How to plot the results of a mixed model - r

I use lme4 in R to fit the mixed model
lmer(value~status+(1|experiment)))
where value is continuous, status(N/D/R) and experiment are factors, and I get
Linear mixed model fit by REML
Formula: value ~ status + (1 | experiment)
AIC BIC logLik deviance REMLdev
29.1 46.98 -9.548 5.911 19.1
Random effects:
Groups Name Variance Std.Dev.
experiment (Intercept) 0.065526 0.25598
Residual 0.053029 0.23028
Number of obs: 264, groups: experiment, 10
Fixed effects:
Estimate Std. Error t value
(Intercept) 2.78004 0.08448 32.91
statusD 0.20493 0.03389 6.05
statusR 0.88690 0.03583 24.76
Correlation of Fixed Effects:
(Intr) statsD
statusD -0.204
statusR -0.193 0.476
I would like to graphically represent the fixed effects evaluation. However the seems to be no plot function for these objects. Is there any way I can graphically depict the fixed effects?

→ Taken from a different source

-- ==== Sys2Proof/Machine/Core.lean ====
section
/-! DEFINITION. The block as the host's interface takes it. -/

def Sys2Proof.core : Host.Core := { State := Sys2Proof.Machine.State, Fault := Sys2Proof.Machine.Fault, Refusal := Sys2Proof.Machine.Refusal, step := Sys2Proof.Machine.step, reset := Sys2Proof.Machine.State.reset }
end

Using coefplot2 (on r-forge):
Stealing the simulation code from #Thierry:
set.seed(101)
dataset <- expand.grid(experiment = factor(seq_len(10)),
status = factor(c("N", "D", "R"), levels = c("N", "D", "R")),
reps = seq_len(10))
X <- model.matrix(~status,dataset)
dataset <- transform(dataset,
value=rnorm(nrow(dataset), sd = 0.23) + ## residual
rnorm(length(levels(experiment)), sd = 0.256)[experiment] + ## block effects
X %*% c(2.78,0.205,0.887)) ## fixed effects
Fit model:
library(lme4)
model <- lmer(value~status+(1|experiment), data = dataset)
Plot:
install.packages("coefplot2",repos="http://r-forge.r-project.org")
library(coefplot2)
coefplot2(model)
edit:
I have frequently been having problems with the R-Forge build. This fallback should work if the R-Forge build is not working:
install.packages("coefplot2",
repos="http://www.math.mcmaster.ca/bolker/R",
type="source")
Note that the coda dependency must already be installed.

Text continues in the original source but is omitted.